The rest, as they say, is history.

Now, why did I have to go through that journey? I am a firm believer in the mantra “everything happens for a reason,” so I have to believe that each step in this process was necessary.

Why Susquehanna?: I met Stacey, Hope, and Shannon, three people who are absolutely incredible. I found out that, yes, I can live on my own, but I have to sort out some of my demons first. I learned that Creative Writing is something I don’t need to be taught, and that writing critique letters was not a good use of my time. I had to learn there. SU will always be a part of me, and sometimes I miss it, but I now realize why I wasn’t meant to be there.

Why Lackawanna?: Well, first off it was a lesson in patience and learning how to be a student without being social. Mostly, I think I was destined to go to Lackawanna because I was meant to meet Nina, and that’s a good enough reason for me. I needed to be a student, because without working toward something bigger than myself, I fall into feeling useless. Lackawanna saved me from this.

Why Marywood is my fit: I hated Marywood at the beginning. There are still some things about Marywood I dislike, but I’ve really come to realize that I was meant to go here. It rekindled my love for a language that should have always been a part of my life, and if I hadn’t gone to Marywood, I would have been done with language. I love the Spanish component of my major, and it makes me sad to think that I could have missed out on something I love so much.

I love that the departments at Marywood are small and close-knit. Of course, it helps that I’m part of the two best departments in the school (and the most fun, omg). Walking into the English department after a long day feels like home, and wandering around Immaculata is what keeps me going. (I don’t think it’s just a coincidence that my room is right above the Foreign Language department.)
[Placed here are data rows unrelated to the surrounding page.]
/-- The source bytes lie in the region, from a multiple of 128 (R279). -/
def Ctx.sourceFits (x : Ctx) (n : Nat) (r : TRegion) : Prop := x.a.imm.toNat % 128 = 0 ∧ x.a.imm.toNat + n ≤ r.len

/-- The weight entry w is defined with a form in every engine that the MMA may go to (R281). -/
def Ctx.weighted (x : Ctx) (s : State) (form : Nat) : Prop :=
  ∃ b, s.blocks.get? (blockKey x.core (s.bslotOf x.k)) = some b ∧
    ∀ e < 2, (x.a.ctl.toNat % 4 = 2 ∨ x.a.ctl.toNat % 4 = e) → ∃ base, b.wtab.get? (128 * e + x.a.aux.toNat % 128) = some (form, base)

/-- Acceptance of an MMA (R276, R281): with a tile as its destination, or with a partial, for which a credit and a sequence number go. -/
def AcceptsMma (op form bytes : Nat) (fp : Ctx → Bool) (ctor : Args → Instr) : Prop :=
  (∀ (r : TRegion) (j : Nat), Enters op ctor (fun x s => 4 + x.engineFor s true)
    (fun x s => x.a.ctl.toNat / 8 % 8 = 4 + j ∧ x.hasTile s j ∧ x.taskRegion (x.start s) false (x.a.aux.toNat / 128) = .ok r ∧
      x.sourceFits bytes r ∧ x.weighted s form ∧ (if fp x then x.c.tileMode j = 0 else x.c.tileMode j = 1 ∨ x.c.tileMode j = 2))
    (fun x _ _ i => ∃ t, i = .task t ∧ x.ownTask op r t ∧ t.tile = some j ∧ t.mode = x.c.tileMode j)) ∧
  ∀ r : TRegion, Enters op ctor (fun x s => 4 + x.engineFor s true)
    (fun x s => x.a.ctl.toNat / 8 % 8 = 0 ∧ x.taskRegion (x.start s) false (x.a.aux.toNat / 128) = .ok r ∧ x.sourceFits bytes r ∧
      x.weighted s form ∧ x.c.untaken (x.engineFor s true) < 4 ∧ (s.core x.core).creditsUsed.getD (x.engineFor s true) 0 < 4)
    (fun x s st i => ∃ t, i = .task t ∧ x.ownTask op r t ∧ t.tile = none ∧ t.pseq = x.c.produce.getD (x.engineFor s true) 0 ∧
      (st.core x.core).creditsUsed.getD (x.engineFor s true) 0 = (s.core x.core).creditsUsed.getD (x.engineFor s true) 0 + 1 ∧
      ∃ c, x.crewIn st = some c ∧ c.produce.getD (x.engineFor s true) 0 = (t.pseq + 1) % 256)

/-- Signed element of a byte. -/
def int8 (b : Byte) : Int := b.toInt

/-- An exact value rounded to FP32 under nearest; an exact zero is +0 (R33). -/
def PartialTo (q : ℚ) (w : Word) (fl : BitVec 7) : Prop := if q = 0 then w = 0 ∧ fl = 0 else RoundsTo fp32 0 q w.toNat fl

/-- The partial of a row and a column (R39): NaN with IV, or an infinity, where the products say so, else what `sums` gives. -/
def CellTo (ps : List (Fp × Fp)) (sums : Word → BitVec 7 → Prop) (w : Word) (fl : BitVec 7) : Prop :=
  let products := ps.map fun p => p.1.times p.2
  if (ps.any fun p => p.1.isNan || p.2.isNan) ∨ none ∈ products ∨ (some (Fp.inf true) ∈ products ∧ some (Fp.inf false) ∈ products) then
    w = 0x7FC00000 ∧ fl = 0x10
  else if some (Fp.inf true) ∈ products then w = 0xFF800000 ∧ fl = 0
  else if some (Fp.inf false) ∈ products then w = 0x7F800000 ∧ fl = 0
  else sums w fl

/-- The exact sum of products. -/
def dotOf (ps : List (Fp × Fp)) : ℚ := (ps.map fun p => p.1.rat * p.2.rat).sum

/-- An FP32 sum within a partial: an exact zero is +0 (R33). -/
def AddsTo (a b w : Word) (fl : BitVec 7) : Prop :=
  if (fpOf a).finite = true ∧ (fpOf b).finite = true ∧ (fpOf a).rat + (fpOf b).rat = 0 then w = 0 ∧ fl = 0 else SumTo 0 [fpOf a, fpOf b] w fl

/-- The four groups of 32 products, each rounded, added in order (R37). -/
def GroupsTo (ps : List (Fp × Fp)) (w : Word) (fl : BitVec 7) : Prop :=
  ∃ (g : Nat → Word) (f : Nat → BitVec 7) (h1 h2 : Word) (f1 f2 f3 : BitVec 7),
    (∀ i < 4, PartialTo (dotOf ((ps.drop (32 * i)).take 32)) (g i) (f i)) ∧ AddsTo (g 0) (g 1) h1 f1 ∧ AddsTo h1 (g 2) h2 f2 ∧
    AddsTo h2 (g 3) w f3 ∧ fl = f 0 ||| f 1 ||| f 2 ||| f 3 ||| f1 ||| f2 ||| f3

/-- A 16-bit element of a byte function. -/
def half (f : Nat → Byte) (i : Nat) : Nat := (f (2 * i)).toNat + 256 * (f (2 * i + 1)).toNat

/-- An integer within the bounds of int32, or clamped to them (R41). -/
def clamped (t : Int) : Int := max (-(2 ^ 31)) (min (2 ^ 31 - 1) t)

/-- An element of a tile in a mode with a partial added: FP32 under nearest, wrapping or saturating (R41, R281). -/
def Accumulates (mode : Nat) (a p w : Word) : Prop :=
  match mode with
  | 0 => ∃ fl, SumTo 0 [fpOf a, fpOf p] w fl
  | 1 => w = a + p
  | _ => w = BitVec.ofInt 32 (clamped (a.toInt + p.toInt))

/-- A candidate of TOPK: value, index, whether it is a merge candidate. -/
abbrev Candidate := Word × Word × Bool

/-- x ranks before y, or their ranks are the same (R284). -/
def Candidate.upTo (mode : Nat) (largest : Bool) (x y : Candidate) : Prop :=
  let nan (v : Word) : Bool := mode == 0 && (fpOf v).isNan
  let value (v : Word) : Int := if nan v then 0 else if mode = 0 then orderKey v else v.toInt
  if nan x.1 ≠ nan y.1 then nan y.1 = true
  else if value x.1 ≠ value y.1 then (if largest then value y.1 < value x.1 else value x.1 < value y.1)
  else if x.2.1 ≠ y.2.1 then x.2.1.toInt < y.2.1.toInt
  else x.2.2 = true ∨ y.2.2 = false

/-- The candidates of row m for TOPK (R284). -/
def Task.candidates (t : Task) (column : Nat → List Word) (m : Nat) : List Candidate :=
  let k := t.aux.toNat % 16 + 1
  ((List.range 128).map fun i => (lane (column i) m, t.arg + BitVec.ofNat 32 i, false)) ++
  (if t.merge = [] then [] else (List.range k).map fun i => (lane (t.merge.getD i []) m, lane (t.merge.getD (k + i) []) m, true))

/-- What ACC.ST makes of an element (R27, R31, R32, R286). -/
def StoredAs (cvt mode : Nat) (v : Word) (b : Nat) : Prop :=
  match cvt with
  | 0 => b = v.toNat
  | 1 => ∃ fl, Narrows bf16 0 (fpOf v) b fl
  | _ => if mode = 0 then ∃ fl, Narrows e4m3 0 (fpOf v) b fl else b = (BitVec.ofInt 8 (max (-128) (min 127 v.toInt))).toNat

/-- Bytes of an element that ACC.ST stores, and the place of element (m, c) (R286). -/
def Task.storeSize (t : Task) : Nat := match t.ctl.toNat / 16 % 4 with | 0 => 4 | 1 => 2 | _ => 1
def Task.storePlace (t : Task) (m c : Nat) : Int :=
  t.regionBase + t.offset + m * (if t.arg.toInt = 0 then 128 * (t.storeSize : Int) else t.arg.toInt) + c * t.storeSize

/-- The crew has a lease in force on the line that it names, at ck (R349). -/
def Ctx.leasesLine (x : Ctx) (ck : Nat) : Prop := ∃ l ∈ x.c.leases, l.vline = x.addr 0 / 128 ∧ l.ended = false ∧ ck < l.deadline

/-- The lease set of a crew outside capsule mode has n lines in force at ck (R348, R363). -/
def Ctx.holdsLines (x : Ctx) (ck n : Nat) : Prop :=
  (((x.c.leases.filter fun l => !l.ended && decide (ck < l.deadline)).map (·.vline)).eraseDups).length = n

/-- LEASE reaches the line of p: nothing that R366 names before the lease set stands in the way. -/
def Ctx.leases? (x : Ctx) (s : State) (p : Xl) (s' : State) : Prop :=
  x.c.cap.mode = false ∧ x.c.pieces = [] ∧ x.addr 0 < 2 ^ 56 ∧
  (x.start s).translate x.core (s.partOf x.c) (x.addr 0) true false false = .ok (p, s')

/-- The capsule record at an address, reached with write permission in s', behind the requests that wait for its first line; both lines are
the core's, no other agent holds them, and every byte of them may be written (R350, R353, R354). -/
def Ctx.obtains (x : Ctx) (s : State) (va : Nat) (w : Xl) (r : CapRecord) (s' : State) : Prop :=
  (x.start s).translate x.core (s.partOf x.c) va true false true = .ok (w, s') ∧ s'.lineStop x.k x.u (w.pa / 128) false x.h = false ∧
  x.holds s' (w.pa / 128) ∧ x.holds s' (w.pa / 128 + 1) ∧ s'.poisoned w.key (w.pa + 128) = false ∧ w.pa % 256 = 0 ∧
  s'.guarded (w.pa / 128) = false ∧ s'.guarded (w.pa / 128 + 1) = false ∧ s'.keyed w.key w.pa = true ∧
  CapRecord.read (s'.readRecord w.key w.pa) = r

/-- Every buffered byte of a step lies in a line of the buffer, which a key slot reaches, and may be written. -/
def Ctx.buffered (x : Ctx) (s' : State) : Prop :=
  (x.c.cap.wbuf.map (·.1)).Nodup ∧ (∀ e ∈ x.c.cap.wlines, s'.keyed e.2 (e.1 * 128) = true) ∧
  ∀ e ∈ x.c.cap.wbuf, s'.fixed e.1 = false ∧ ∃ l ∈ x.c.cap.wlines, l.1 = e.1 / 128

/-- A commit leaves the buffered bytes in memory; but for them and the record's 256 bytes, every byte reads as before (R358, R359). -/
def Ctx.commits (x : Ctx) (s' t : State) (w : Xl) : Prop :=
  (∀ a b, x.c.cap.wbuf.get? a = some b → (a < w.pa ∨ w.pa + 256 ≤ a) → t.mem.byte a = b) ∧
  ∀ key a, x.c.cap.wbuf.get? a = none → (a < w.pa ∨ w.pa + 256 ≤ a) → t.readByte key a = s'.readByte key a

/-- A displaced runner: a holder reads 1 and goes on outside capsule mode, an adopter is back where it stood before it adopted, with its own
s0 to s7 (R360). -/
def Ctx.isDisplaced (x : Ctx) (t : State) : Prop :=
  (x.c.cap.role = .holder → ∃ c, x.crewIn t = some c ∧ c.cap.role = .displaced ∧ c.cap.mode = false ∧ c.cap.wbuf = [] ∧ c.leases = [] ∧
    x.goesOn t ∧ (x.a.dst.isS = true → x.reads t x.a.dst 0 = x.landed x.a.dst (fun _ => 1) 0)) ∧
  (x.c.cap.role = .adopter → goodTarget x.c.cap.stashPc → ∃ c h, x.crewIn t = some c ∧ c.units.get? x.u = some h ∧ h.pc = x.c.cap.stashPc ∧
    (∀ i < 8, c.sregs.getD i 0 = x.c.cap.stash.getD i 0) ∧ c.cap.role = .none ∧ c.cap.mode = false ∧ c.cap.wbuf = [] ∧ c.leases = [])

/-- The record at a place in a later state. -/
def recordIn (t : State) (w : Xl) : CapRecord := CapRecord.read (t.readRecord w.key w.pa)

/-- Nothing of R353 stands before CAP.ENTER on the record at va with code at offset b. -/
def Ctx.mayEnter (x : Ctx) (s : State) (l : Launch) (va b : Nat) : Prop :=
  x.launchOf s = some l ∧ x.u = 0 ∧ x.c.units.length = 1 ∧ x.c.deferred = [] ∧ x.c.cap.role = .none ∧ x.c.cap.rv = false ∧
  va = (x.dword x.a.in0 true 0).toNat ∧ va % 256 = 0 ∧ va < 2 ^ 56 ∧ x.a.in1 = .none ∧
  (x.h.pc.toNat : Int) + x.a.imm.toInt - (l.code.toNat : Int) = b ∧ b % 512 = 0 ∧ b + 512 ≤ l.codesz ∧
  s.released x.k x.c 5 true true true = true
As always, though, it’s about the people. I’m so glad to have met Mike and Kasey; they’ve made this semester so great for me. Mike and I really are the same person, and I do think I was meant to meet him. Our Dora and Diego adventures have been some of the best moments of my life, and I wouldn’t trade that for prestigious, stuffy Carnegie Mellon if I could. I’m grateful to have met two women who serve as real inspirations both academically and personally. These four people have made the journey totally and completely worth it, and if I hadn’t had the long journey, I don’t think I’d appreciate just how wonderful things have been at Marywood. (Oh, yes, there have been dark moments at MU, but they made me stronger and appreciate the good that much more.)

I was meant to take this path, and I was definitely meant to end up at Marywood. Sometimes the path is winding, but we all get to where we’re meant to go in the end.